Classical economics says scarce resources and capital flow to where self-interest and competition are strongest..

Foreign investors are proving that as they decide where to place their money. Chasing yields, they drove Nigeria’s record capital inflows in the first quarter of this year.

Last month, I saw that principle on the ground. At Computer Village in Lagos, Nigeria’s famous hardware technology market. I hunted for a special USB cable to enable me run my laptop off a new solar setup.

The Computer Village was my market. So while investors chased yield on bonds, I chased yield on power.

Still, another story back home points to another layer. While portfolio flows move quickly in and out, domestic players willing to take the initiative can mobilize long‑term capital,

The Dangote refinery, surpassing its design capacity and aiming for 1.4 million barrels per day, shows how local investment, although unmistakably challenging, can build enduring capacity even as global capital seeks short‑term returns.

The thin line between short‑term efficiency and long‑term resilience has become a balance Nigeria must navigate as it seeks sustainable growth. And that’s the thread running through this week’s brief.

Lead Signal

Nigeria Records Record Capital Inflows in Q1 2026, But FDI Remains Weak

Nigeria posted its largest quarterly capital inflow on record in Q1 2026. Inflows rose 61% from the previous quarter and 83% from the same period last year to $10.37 billion, according to the National Bureau of Statistics.

The data, however, highlights concerns for long‑term growth. Almost all inflows were short‑term. Foreign portfolio investment accounted for $9.86 billion, making up 95% of the total, largely in bonds and treasury bills. Such funds can exit quickly if interest rates shift.

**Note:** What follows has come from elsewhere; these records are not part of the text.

-- ==== Sys2Proof/Machine/Flags.lean ====
section
/-! DEFINITION. The register file, and every flag computation: which page and EVT_RAW bit each code sets, whether it is
a fault that latches (17 R641 and the tables it lists), EVT_RAW, EVT_LATCH, FAULT, the fault log, event notices, and
the pins that follow from them (12 R449, R450; 13 R496; 17 R642). -/
namespace Sys2Proof.Machine

/-! ### The register file -/

/-- Value listed for a key, if it is listed. -/
def lookupReg : List (Nat × Word) → Nat → Option Word
  | [], _ => none
  | (k, v) :: t, a => if k = a then some v else lookupReg t a

/-- The list without key `a`. -/
def eraseReg : List (Nat × Word) → Nat → List (Nat × Word)
  | [], _ => []
  | (k, v) :: t, a => if k = a then eraseReg t a else (k, v) :: eraseReg t a

/-- The list with `a` given value `v`, keys rising. -/
def insertReg : List (Nat × Word) → Nat → Word → List (Nat × Word)
  | [], a, v => [(a, v)]
  | (k, w) :: t, a, v =>
    if a < k then (a, v) :: (k, w) :: t else if a = k then (a, v) :: t else (k, w) :: insertReg t a v

/-- A register of the file: the value listed, or the reset value (00 R23). -/
def getReg (l : List (Nat × Word)) (a : Nat) : Word := (lookupReg l a).getD (resetOf a)

/-- The file with register `a` at `v`; a register at its reset value is not listed. -/
def putReg (l : List (Nat × Word)) (a : Nat) (v : Word) : List (Nat × Word) :=
  if v = resetOf a then eraseReg l a else insertReg l a v

/-- The file's canonical form: keys rising, no register at its reset value listed. -/
def regsWf : List (Nat × Word) → Bool
  | [] => true
  | [(k, v)] => v != resetOf k
  | (k, v) :: (k2, w) :: t => (k < k2 && v != resetOf k) && regsWf ((k2, w) :: t)

/-- A register's stored value. -/
def Blk.reg (s : Blk) (a : Nat) : Word := getReg s.regs a

/-- A register's stored value as a number. -/
def Blk.regN (s : Blk) (a : Nat) : Nat := (s.reg a).toNat

/-- A field of a register. -/
def Blk.regF (s : Blk) (a hi lo : Nat) : Nat := fld (s.regN a) hi lo

/-- A register set. -/
def Blk.setReg (s : Blk) (a : Nat) (v : Word) : Blk := { s with regs := putReg s.regs a v }

/-- A register set from a number. -/
def Blk.setN (s : Blk) (a n : Nat) : Blk := s.setReg a (BitVec.ofNat 32 n)

/-- A field of a register set. -/
def Blk.setF (s : Blk) (a hi lo v : Nat) : Blk := s.setN a (putFld (s.regN a) hi lo v)

/-- A counting field increased by `k`, saturating. -/
def Blk.bump (s : Blk) (a hi lo k : Nat) : Blk := s.setF a hi lo (sat (hi + 1 - lo) (s.regF a hi lo + k))

/-- A 32-bit counter increased by `k`, modulo 2^32. -/
def Blk.count (s : Blk) (a k : Nat) : Blk := s.setN a (s.regN a + k)

/-- A field raised to `v` when it is below it: a longest or highest since reset. -/
def Blk.atLeast (s : Blk) (a hi lo v : Nat) : Blk := s.setF a hi lo (max (s.regF a hi lo) (sat (hi + 1 - lo) v))

/-! ### Codes -/

/-- What a code's table states: the page it latches on, whether it is a fault, and the EVT_RAW bit it sets, if any. -/
structure CodeInfo where
  page : Nat
  fault : Bool
  bit : Option Nat
deriving DecidableEq, Repr

/-- Power, time and thermal codes (16 R619, R622, R624; 17 R644, R649). -/
def codeInfo1 (c : Nat) : Option CodeInfo :=
  match c with
  | 0x1011 => some ⟨0x06, false, some 0⟩
  | 0x1012 => some ⟨0x06, true, some 1⟩
  | 0x1021 => some ⟨0x06, true, some 2⟩
  | 0x1023 => some ⟨0x06, false, some 3⟩
  | 0x1031 => some ⟨0x06, true, some 4⟩
  | 0x1041 => some ⟨0x07, true, some 0⟩
  | 0x1042 => some ⟨0x07, true, some 1⟩
  | 0x1043 => some ⟨0x07, false, some 2⟩
  | 0x1044 => some ⟨0x07, false, some 3⟩
  | 0x1051 => some ⟨0x59, false, some 0⟩
  | 0x1052 => some ⟨0x59, true, some 1⟩
  | _ => none

/-- Link and memory codes (14 R547, R550, R553; 15 R584, R586; 17 R644). -/
def codeInfo23 (c : Nat) : Option CodeInfo :=
  match c with
  | 0x2011 => some ⟨0x0A, true, some 0⟩
  | 0x2012 => some ⟨0x0A, false, some 1⟩
  | 0x2013 => some ⟨0x0A, true, some 2⟩
  | 0x2014 => some ⟨0x0A, false, some 3⟩
  | 0x2021 => some ⟨0x0A, false, some 4⟩
  | 0x2022 => some ⟨0x0A, true, some 5⟩
  | 0x2023 => some ⟨0x0A, true, some 5⟩
  | 0x2024 => some ⟨0x0A, false, some 6⟩
  | 0x2031 => some ⟨0x0A, false, some 7⟩
  | 0x2051 => some ⟨0x10, false, some 0⟩
  | 0x3011 => some ⟨0x11, false, some 0⟩
  | 0x3012 => some ⟨0x11, true, some 1⟩
  | 0x3061 => some ⟨0x11, true, some 2⟩
  | 0x3021 => some ⟨0x14, false, some 0⟩
  | 0x3022 => some ⟨0x14, true, some 1⟩
  | 0x3031 => some ⟨0x13, false, some 0⟩
  | 0x3032 => some ⟨0x13, true, some 1⟩
  | 0x3041 => some ⟨0x12, true, some 0⟩
  | 0x3042 => some ⟨0x12, true, some 1⟩
  | 0x3043 => some ⟨0x12, false, some 2⟩
  | 0x3051 => some ⟨0x12, false, some 3⟩
  | 0x3071 => some ⟨0x08, false, some 4⟩
  | 0x3072 => some ⟨0x08, true, some 5⟩
  | _ => none

/-- Sensor, locator, region and decode codes (03 R126, R134, R138, R141; 04 R173, R175, R178, R180, R183; 17 R644);
the codes of one decode engine name the page of engine 0 here. -/
def codeInfo45 (c : Nat) : Option CodeInfo :=
  match c with
  | 0x4011 => some ⟨0x1B, false, some 0⟩
  | 0x4012 => some ⟨0x1B, false, some 1⟩
  | 0x4013 => some ⟨0x1B, true, some 2⟩
  | 0x4022 => some ⟨0x18, false, some 0⟩
  | 0x4031 => some ⟨0x18, true, none⟩
  | 0x4032 => some ⟨0x19, true, none⟩
  | 0x4041 => some ⟨0x19, true, some 0⟩
  | 0x4042 => some ⟨0x18, true, some 2⟩
  | 0x4051 => some ⟨0x18, false, some 1⟩
  | 0x4061 => some ⟨0x1A, false, some 0⟩
  | 0x4062 => some ⟨0x1A, false, some 1⟩
  | 0x4063 => some ⟨0x1A, false, some 2⟩
  | 0x5011 => some ⟨0x20, true, some 0⟩
  | 0x5021 => some ⟨0x20, false, some 1⟩
  | 0x5022 => some ⟨0x32, true, some 0⟩
  | 0x5031 => some ⟨0x33, false, some 0⟩
  | 0x5041 => some ⟨0x04, false, some 6⟩
  | 0x5042 => some ⟨0x20, false, none⟩
  | 0x5043 => some ⟨0x20, false, none⟩
  | 0x5051 => some ⟨0x20, false, none⟩
  | _ => none

/-- Photodiode, sweep and illumination codes (07 R291, R294; 08 R320, R322; 10 R396; 11 R433, R436). -/
def codeInfo67 (c : Nat) : Option CodeInfo :=
  match c with
  | 0x6011 => some ⟨0x38, true, some 0⟩
  | 0x6012 => some ⟨0x38, false, some 1⟩
  | 0x6013 => some ⟨0x38, true, some 2⟩
  | 0x6021 => some ⟨0x38, true, some 3⟩
  | 0x6022 => some ⟨0x38, true, some 3⟩
  | 0x6031 => some ⟨0x38, false, some 4⟩
  | 0x6041 => some ⟨0x38, false, some 5⟩
  | 0x6042 => some ⟨0x38, false, some 6⟩
  | 0x6043 => some ⟨0x38, false, some 7⟩
  | 0x6051 => some ⟨0x38, true, some 8⟩
  | 0x6061 => some ⟨0x42, true, some 0⟩
  | 0x6062 => some ⟨0x42, false, some 1⟩
  | 0x6063 => some ⟨0x42, false, some 2⟩
  | 0x6064 => some ⟨0x42, false, some 3⟩
  | 0x6065 => some ⟨0x42, false, some 4⟩
  | 0x6066 => some ⟨0x42, false, some 5⟩
  | 0x6067 => some ⟨0x42, false, some 6⟩
  | 0x6071 => some ⟨0x04, true, none⟩
  | 0x6072 => some ⟨0x04, false, some 6⟩
  | 0x7011 => some ⟨0x48, true, some 0⟩
  | 0x7012 => some ⟨0x48, true, some 0⟩
  | 0x7013 => some ⟨0x48, false, some 1⟩
  | 0x7021 => some ⟨0x48, false, some 2⟩
  | 0x7022 => some ⟨0x48, false, some 2⟩
  | 0x7031 => some ⟨0x48, false, some 3⟩
  | 0x7041 => some ⟨0x48, false, some 4⟩
  | 0x7042 => some ⟨0x48, true, some 5⟩
  | 0x7043 => some ⟨0x48, true, some 5⟩
  | 0x7044 => some ⟨0x48, true, some 5⟩
  | 0x7051 => some ⟨0x48, true, some 6⟩
  | 0x7081 => some ⟨0x04, false, some 6⟩
  | _ => none

/-- Tally, chain and session codes (09 R359, R362; 13 R510, R512, R514). -/
def codeInfo89 (c : Nat) : Option CodeInfo :=
  match c with
  | 0x8021 => some ⟨0x50, false, some 1⟩
  | 0x8022 => some ⟨0x50, false, some 2⟩
  | 0x8023 => some ⟨0x50, true, none⟩
  | 0x8031 => some ⟨0x50, true, some 4⟩
  | 0x8032 => some ⟨0x50, true, some 4⟩
  | 0x8033 => some ⟨0x50, true, some 4⟩
  | 0x8034 => some ⟨0x50, true, some 4⟩
  | 0x8035 => some ⟨0x50, true, none⟩
  | 0x8041 => some ⟨0x50, false, some 5⟩
  | 0x8042 => some ⟨0x50, false, some 6⟩
  | 0x8051 => some ⟨0x50, true, none⟩
  | 0x9011 => some ⟨0x09, false, some 0⟩
  | 0x9012 => some ⟨0x09, true, some 1⟩
  | 0x9013 => some ⟨0x09, false, some 2⟩
  | 0x9014 => some ⟨0x09, false, some 2⟩
  | 0x9015 => some ⟨0x09, false, some 3⟩
  | 0x9032 => some ⟨0x02, true, none⟩
  | 0x9033 => some ⟨0x02, true, none⟩
  | 0x9034 => some ⟨0x02, false, some 0⟩
  | 0x9035 => some ⟨0x02, true, some 0⟩
  | 0x9038 => some ⟨0x02, false, some 1⟩
  | 0x9039 => some ⟨0x02, false, some 1⟩
  | 0x9041 => some ⟨0x02, true, some 2⟩
  | 0x9042 => some ⟨0x02, false, some 3⟩
  | 0x9043 => some ⟨0x02, true, none⟩
  | 0x9044 => some ⟨0x02, true, none⟩
  | _ => none

/-- Start, recovery, register, bundle, claim and job codes (17 R644, R647; 12 R479; 02; 06 R248; 10 R396). -/
def codeInfoAB (c : Nat) : Option CodeInfo :=
  match c with
  | 0xA011 => some ⟨0x01, true, none⟩
  | 0xA021 => some ⟨0x01, true, none⟩
  | 0xA022 => some ⟨0x01, false, none⟩
  | 0xA031 => some ⟨0x01, true, none⟩
  | 0xA061 => some ⟨0x01, true, none⟩
  | 0xA062 => some ⟨0x01, true, none⟩
  | 0xA071 => some ⟨0x01, false, none⟩
  | 0xA081 => some ⟨0x01, true, none⟩
  | 0xA084 => some ⟨0x01, false, none⟩
  | 0xA085 => some ⟨0x01, true, none⟩
  | 0xA091 => some ⟨0x01, true, none⟩
  | 0xA101 => some ⟨0x08, false, some 0⟩
  | 0xA102 => some ⟨0x08, true, some 1⟩
  | 0xA103 => some ⟨0x08, true, some 2⟩
  | 0xA104 => some ⟨0x08, false, some 3⟩
  | 0xA112 => some ⟨0x08, true, none⟩
  | 0xB001 => some ⟨0x03, true, none⟩
  | 0xB002 => some ⟨0x03, true, none⟩
  | 0xB003 => some ⟨0x03, true, none⟩
  | 0xB010 => some ⟨0x58, true, none⟩
  | 0xB011 => some ⟨0x58, true, none⟩
  | 0xB012 => some ⟨0x58, true, none⟩
  | 0xB020 => some ⟨0x03, false, none⟩
  | 0xB021 => some ⟨0x03, true, none⟩
  | 0xB022 => some ⟨0x03, true, none⟩
  | 0xB023 => some ⟨0x03, true, none⟩
  | 0xB024 => some ⟨0x03, true, none⟩
  | 0xB025 => some ⟨0x03, true, none⟩
  | 0xB026 => some ⟨0x03, true, none⟩
  | 0xB027 => some ⟨0x03, true, none⟩
  | 0xB028 => some ⟨0x03, true, none⟩
  | 0xB029 => some ⟨0x03, false, none⟩
  | 0xB031 => some ⟨0x03, true, none⟩
  | 0xB105 => some ⟨0x04, true, none⟩
  | 0xB11A => some ⟨0x04, true, none⟩
  | 0xB130 => some ⟨0x04, false, some 3⟩
  | 0xB131 => some ⟨0x04, false, some 4⟩
  | 0xB132 => some ⟨0x04, false, some 5⟩
  | 0xB141 => some ⟨0x04, false, none⟩
  | 0xB142 => some ⟨0x04, true, none⟩
  | 0xB151 => some ⟨0x04, true, none⟩
  | _ => none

Foreign direct investment stood at $135 million, just 1.3% of the total. Unlike portfolio flows, FDI builds factories, hires workers, and expands productive capacity. This type of investment showed little movement.

Banks captured the bulk of inflows with the sector received 96% of all capital, with $4.41 billion (42% of the total) going to Standard Chartered Nigeria. Stanbic IBTC attracted $2.78 billion, while Rand Merchant Bank and Citibank Nigeria received $930.82 million and $782.84 million respectively.

Sectors associated with longer‑term capital, such as manufacturing and agriculture, saw limited inflows. Manufacturing received $152 million, agriculture $37 million. Construction, education and healthcare combined attracted less than $300,000. Oil and gas drew $460,000.

The inflows were driven by yield‑seeking markets. The UK accounted for 49% of the total, the US 30.7%, and South Africa 9.5%.

Field Note

A near-aerial view of Computer Village in Lagos, one of Africa’s largest markets for information technology hardware and electronics. Photographer: Samuel Okoha/234Digest

More Signals

Dangote Refinery Surpasses Design Capacity, Eyes 1.4 Million bpd by 2028

Nigeria’s Dangote Petroleum Refinery announced it processed more than 700,000 barrels of crude oil per day, surpassing its official design capacity of 650,000 bpd.

The milestone strengthens the facility’s investment case ahead of a planned initial public offering in September, expected to be one of Africa’s largest energy listings.

The refinery is targeting output of 1.4 million bpd by 2028. If achieved, it would become the world’s largest single‑site refinery, effectively doubling Nigeria’s refining capacity.

Nigeria’s four state‑owned refineries have struggled for decades, operating far below capacity. Dangote’s performance makes a case that private operators, given infrastructure and regulatory support, can deliver at scale.

Nigeria Eyes New Borrowing to Refinance Debt Amid Strong Investor Sentiment

Nigeria wants to refinance expensive debt while oil prices are high  

The Nigerian government is preparing to borrow fresh funds to refinance costly debt obligations and plug budget deficits, banking on strong investor sentiment supported by elevated oil prices linked to conflict in the Middle East.

Finance Minister Taiwo Oyedele told Bloomberg TV in London on June 3 that conditions currently appear favorable. “You don’t know what happens tomorrow,” he said. “But as of today, market conditions are very good.”

Nigeria’s budget relies heavily on oil revenue to cover deficits. Higher crude prices mean stronger dollar inflows, boosting lender confidence in the government’s ability to service debt and making new borrowing more attractive.